The right kind of natural game
On November 20, a day after Shadman Islam got his maiden call-up to the national side before the first Test against West Indies in Chattogram, Bangladesh head coach Steve Rhodes was hard at work with the youngster in an optional net session.
"Don't think about it; just play the ball," he kept telling the left-handed opener, who was fine-tuning his batting against the off-spin of fellow uncapped player Nayeem Hasan.
Nayeem made his debut two days later, but Shadman had to wait till yesterday to earn the cherished cap and walk out to open the innings with Soumya Sarkar.
During the course of his 199-ball stay, he put on a 64-run stand with Mohammad Mithun, who could be heard on the stump microphone telling Shadman "to just keep playing your normal game".
The normal or 'natural' game mantra is a favoured one of the Tigers, but it has also caused some grief in Test cricket when even seasoned campaigners failed to tailor their instincts to the match situation. Fortunately for a side that seems perennially in search of a opening partner for the currently injured Tamim Iqbal, Shadman's natural game looks perfectly suited for his position.
Making the immense step up from domestic first-class cricket to facing West Indian pacers in a Test match, Shadman was largely untroubled over the course of an innings that lasted the better part of four hours. A feature of his innings was the finely honed and decisive footwork and the clear choice of which balls to play and which to leave, both of which have been lacking in the three openers tried this year -- Imrul Kayes, Liton Das and Soumya Sarkar.
"The ball will come… [I thought] I will play the same way I do in first-class cricket.
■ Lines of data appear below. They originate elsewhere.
-- ==== Sys2Proof/Machine/Ops.lean ====
section
/-! DEFINITION. The named operations over the part's tables: reading and changing one record, entering a mass state (spec/01 R3, R4),
holding and giving up bays (spec/02 R33 to R35, R42), the held orders (spec/06 R120, R121), selection requests (R126) and timers (R51). -/

namespace Sys2Proof.Machine

/-- A count that stops at the top of its range instead of wrapping (spec/00, Numbers). -/
def satInc (top n : Nat) : Nat := if n < top then n + 1 else n

/-- A count of range 0 to 65,535 raised by one, saturating. -/
def satInc16 (n : Nat) : Nat := satInc 65535 n

/-! ### One record -/

def Chip.mass (p : Chip) (m : MassId) : MassRecord := p.masses[m]

def Chip.bay (p : Chip) (b : BayId) : BayRecord := p.bays[b]

def Chip.hoist (p : Chip) (h : HoistId) : HoistCtl := p.hoists.get h

def Chip.unit (p : Chip) (h : HoistId) : PositionUnit := p.units.get h

def Chip.link (p : Chip) (h : HoistId) : LinkPort := p.links.get h

/-- The parameters of hoist `h`. -/
def Chip.hp (p : Chip) (h : HoistId) : HoistParams := p.hoistParams.get h

def Chip.updMass (p : Chip) (m : MassId) (f : MassRecord → MassRecord) : Chip :=
  { p with masses := p.masses.set m (f (p.mass m)) }

def Chip.updBay (p : Chip) (b : BayId) (f : BayRecord → BayRecord) : Chip :=
  { p with bays := p.bays.set b (f (p.bay b)) }

def Chip.updHoist (p : Chip) (h : HoistId) (f : HoistCtl → HoistCtl) : Chip :=
  { p with hoists := p.hoists.set h (f (p.hoist h)) }

def Chip.updUnit (p : Chip) (h : HoistId) (f : PositionUnit → PositionUnit) : Chip :=
  { p with units := p.units.set h (f (p.unit h)) }

def Chip.updLink (p : Chip) (h : HoistId) (f : LinkPort → LinkPort) : Chip :=
  { p with links := p.links.set h (f (p.link h)) }

/-- Every slot of the Mass Table, in increasing number. -/
def massList : List MassId := List.finRange 96

/-- Every bay, in increasing number. -/
def bayList : List BayId := List.finRange 64

/-- A selection request is raised at the Trip Selector (R126). -/
def Chip.request (p : Chip) : Chip := { p with selector := { p.selector with request := true } }

/-- The accepted interlock level: open in states OPEN and QUALIFYING, closed in CLOSED (R57). -/
def Chip.interlock (p : Chip) : Interlock :=
  match p.sensors.qualifier with
  | .closed => .closed
  | _ => .opened

/-! ### Timers (R51) -/

/-- A timer set to `n` seconds, started: a timer set to 0 does not run. -/
def startTimer (n : Nat) : Option Timer := if n = 0 then none else some ⟨0, n⟩

/-- A second mark counted by a timer, if it runs. -/
def countSecond (t : Option Timer) : Option Timer := t.map fun t => { t with counted := t.counted + 1 }

/-- The timer has expired: it has counted the marks it was set to. -/
def expired (t : Option Timer) : Bool :=
  match t with
  | some t => decide (t.limit ≤ t.counted)
  | none => false

/-! ### Orders (R115, R120, R121) -/

/-- The held order of hoist `h`'s trip in a slot. -/
def Chip.held (p : Chip) (h : HoistId) (slot : Slot) : Option Order :=
  match slot with
  | .active => p.orders.heldActive.get h
  | .staged => p.orders.heldStaged.get h

def Chip.setHeld (p : Chip) (h : HoistId) (slot : Slot) (o : Option Order) : Chip :=
  match slot with
  | .active => { p with orders := { p.orders with heldActive := p.orders.heldActive.set h o } }
  | .staged => { p with orders := { p.orders with heldStaged := p.orders.heldStaged.set h o } }

/-- The held orders, of either slot. -/
def Chip.heldOrders (p : Chip) : List Order :=
  (hoistList.filterMap fun h => p.held h .active) ++ (hoistList.filterMap fun h => p.held h .staged)

/-- A queued order names the mass. -/
def Chip.queued (p : Chip) (m : MassId) : Bool := p.orders.queue.any fun o => decide (o.mass = m)

/-- The Mass Table's notice that mass `m` has entered MISSING, RETIRING or ABSENT: a queued order naming it is removed and
the orders-dropped count rises by one (R4, R120). -/
def Chip.notifyOrders (p : Chip) (m : MassId) : Chip :=
  if p.queued m then
    { p with orders := { p.orders with
        queue := p.orders.queue.filter fun o => decide (o.mass ≠ m), dropped := satInc16 p.orders.dropped } }
  else p

/-- What becomes of the held order of hoist `h`'s trip in a slot (R121): it returns to position 0 and raises a selection
request, is discarded, or is discarded and counted. -/
def Chip.endHeld (p : Chip) (h : HoistId) (slot : Slot) (fate : OrderFate) : Chip :=
  match p.held h slot with
  | none => p
  | some o =>
    let p := p.setHeld h slot none
    match fate with
    | .returned => { p with orders := { p.orders with queue := o :: p.orders.queue } }.request
    | .discarded => p
    | .counted => { p with orders := { p.orders with dropped := satInc16 p.orders.dropped } }

/-! ### Entering a mass state (R3), with what R4 hands over at the same event -/

/-- into PARKED from ABSENT (admission). -/
def Chip.massAdmitted (p : Chip) (m : MassId) (nominal : Nat) (b : BayId) : Chip :=
  (p.updMass m fun _ =>
    { state := .parked, nominal := some nominal, measured := none, bay := some b, lastBay := none, hoist := none,
      weighHold := false, lifts := 0 }).request

/-- into PARKED from MISSING (recovery). -/
def Chip.massFound (p : Chip) (m : MassId) (b : BayId) : Chip :=
  (p.updMass m fun r => { r with state := .parked, bay := some b, lastBay := none }).request

/-- into PARKED from ASSIGNED (a trip's reservation released). -/
def Chip.massReleased (p : Chip) (m : MassId) : Chip := (p.updMass m fun r => { r with state := .parked }).request

/-- into PARKED from ASSIGNED after a weighing mismatch: measured and weigh hold are set (R21, R22). -/
def Chip.massMismatched (p : Chip) (m : MassId) (measured : Option Nat) : Chip :=
  (p.updMass m fun r => { r with state := .parked, measured := measured, weighHold := true }).request

/-- into PARKED from ABOARD (release at a destination). -/
def Chip.massDelivered (p : Chip) (m : MassId) (b : BayId) : Chip :=
  (p.updMass m fun r =>
    { r with state := .parked, bay := some b, hoist := none, lifts := satInc16 r.lifts }).request

/-- into ASSIGNED from PARKED (staging). -/
def Chip.massAssigned (p : Chip) (m : MassId) : Chip := p.updMass m fun r => { r with state := .assigned }

/-- into ABOARD from ASSIGNED (weighing matched). -/
def Chip.massAboard (p : Chip) (m : MassId) (h : HoistId) (measured : Nat) : Chip :=
  p.updMass m fun r => { r with state := .aboard, hoist := some h, measured := some measured, bay := none }

/-- into RETIRING from PARKED. -/
def Chip.massRetiring (p : Chip) (m : MassId) : Chip :=
  (p.updMass m fun r => { r with state := .retiring }).notifyOrders m

/-- into MISSING from PARKED or ASSIGNED (lost from a bay). DESIGN CHOICE (log 43): the measured field is left as R3 leaves it, also where
the trip that ends had been weighed with a mismatch and its latch had not reopened (R2, R22, R104). -/
def Chip.massLostFromBay (p : Chip) (m : MassId) : Chip :=
  (p.updMass m fun r => { r with state := .missing, lastBay := r.bay, bay := none }).notifyOrders m

/-- into MISSING from ABOARD (trip abandoned on its loaded leg). -/
def Chip.massLostAboard (p : Chip) (m : MassId) : Chip :=
  (p.updMass m fun r => { r with state := .missing, lastBay := none, hoist := none }).notifyOrders m

/-- into ABSENT from RETIRING or MISSING. A weigh hold that was yes becomes no, and that raises a selection request (R126). -/
def Chip.massAbsent (p : Chip) (m : MassId) : Chip :=
  let q := (p.updMass m fun _ => MassRecord.empty).notifyOrders m
  if (p.mass m).weighHold then q.request else q

/-! ### Entering a bay state -/

/-- A bay enters OPEN, with no occupant, no cause and no holder, and raises a selection request (R43). -/
def Chip.openBay (p : Chip) (b : BayId) : Chip :=
  (p.updBay b fun r => { r with state := .opened, occupant := none, cause := none, holder := none }).request

/-- A bay is barred with a cause and no occupant; a hold on it ends. -/
def Chip.barBay (p : Chip) (b : BayId) (cause : BarredCause) : Chip :=
  p.updBay b fun r => { r with state := .barred, occupant := none, cause := some cause, holder := none }

/-- A bay becomes OCCUPIED with a mass as its occupant; a barring with its cause, and a hold, end. -/
def Chip.occupyBay (p : Chip) (b : BayId) (m : MassId) : Chip :=
  p.updBay b fun r => { r with state := .occupied, occupant := some m, cause := none, holder := none }

/-! ### Holds (R33 to R36, R42, R88) -/

/-- Hoist `h`'s trip in the slot holds bay `b` as its source. -/
def Chip.holdsSource (p : Chip) (h : HoistId) (slot : Slot) (b : BayId) : Bool :=
  decide ((p.bay b).state = .outbound ∧ (p.bay b).holder = some (h, slot))

/-- Hoist `h`'s trip in the slot holds bay `b` as its destination. -/
def Chip.holdsDestination (p : Chip) (h : HoistId) (slot : Slot) (b : BayId) : Bool :=
  decide ((p.bay b).state = .inbound ∧ (p.bay b).holder = some (h, slot))

/-- An OCCUPIED bay becomes the held source of a trip, keeping its occupant (R33). -/
def Chip.holdSource (p : Chip) (h : HoistId) (slot : Slot) (b : BayId) : Chip :=
  p.updBay b fun r => { r with state := .outbound, holder := some (h, slot) }

/-- An OPEN bay becomes the held destination of a trip (R33). -/
def Chip.holdDestination (p : Chip) (h : HoistId) (slot : Slot) (b : BayId) : Chip :=
  p.updBay b fun r => { r with state := .inbound, occupant := none, holder := some (h, slot) }

/-- A held source with its occupant is given up: it becomes OCCUPIED with the same occupant (R35).
A bay the trip no longer holds, and a source without its occupant, are left. -/
def Chip.giveUpSource (p : Chip) (h : HoistId) (slot : Slot) (b : BayId) : Chip :=
  if p.holdsSource h slot b && (p.bay b).occupant.isSome then
    p.updBay b fun r => { r with state := .occupied, holder := none }
  else p

/-- A held destination is given up: OPEN where its sensor reads EMPTY, BARRED (FOREIGN) where it reads OCCUPIED (R35).
A bay the trip no longer holds is left. -/
def Chip.giveUpDestination (p : Chip) (h : HoistId) (slot : Slot) (b : BayId) : Chip :=
  if p.holdsDestination h slot b then
    if (p.bay b).sensor = some .occupied then p.barBay b .foreign else p.openBay b
  else p

/-- An active trip ends while it still holds its source without occupant: the source is barred FOREIGN (R42). -/
def Chip.barClearedSource (p : Chip) (h : HoistId) (b : BayId) : Chip :=
  if p.holdsSource h .active b && (p.bay b).occupant.isNone then p.barBay b .foreign else p

/-- The holds of hoist `h`'s staged trip pass to its active slot at a promotion (R88, R91). -/
def Chip.moveHold (p : Chip) (h : HoistId) (b : BayId) : Chip :=
  if (p.bay b).holder = some (h, .staged) then p.updBay b fun r => { r with holder := some (h, .active) } else p

/-- The surveyed elevation of a bay; 0 where the bay is UNSURVEYED, which no rule reads. -/
def Chip.elevationOf (p : Chip) (b : BayId) : Nat := (p.bay b).elevation.getD 0

/-- Hoist `h` is in the access set of bay `b`. -/
def Chip.reaches (p : Chip) (h : HoistId) (b : BayId) : Bool :=
  match (p.bay b).access with
  | some set => set.getLsbD h.val
  | none => false

/-- The bay is surveyed and its service flag is no. -/
def Chip.nonService (p : Chip) (b : BayId) : Bool := decide ((p.bay b).service = some false)

/-- The distance between two elevations. -/
def apart (a b : Nat) : Nat := ((a : Int) - b).natAbs

end Sys2Proof.Machine
end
I didn't think about anything else," Shadman said after the day's play.
His 76 -- the seventh-highest score by a Bangladeshi on debut -- should be a shot in the arm of domestic cricket in Bangladesh. It has long been bemoaned that domestic cricket was of too low a standard to feed the national team, but the 23-year-old is through and through a product of the first-class system.
He finished as the top run-scorer this season in the National Cricket League, and the two centuries he scored -- 157 in five hours and 52 minutes and 189 in seven hours and 41 minutes -- for Dhaka Metro served as a blueprint of how he batted yesterday.
Perhaps that was why Rhodes had insisted Shadman not think too much about what he was doing; he was already doing it correctly.
It proved that even if domestic standards leave a lot to be desired, there is no replacement for honing one's approach over hours and hours in match situations.
"There is no disappointment. Everyone wishes to score a century on debut. I tried to do my utmost for the team and bat accordingly. Maybe I couldn't do it all… couldn't finish the way I needed to," he said of missing out on becoming the fourth Bangladeshi to score a century on debut.
He actually did not seem too disappointed, perhaps because he knew, as the rest of the team will too, that if he continues in this vein there will be many more opportunities.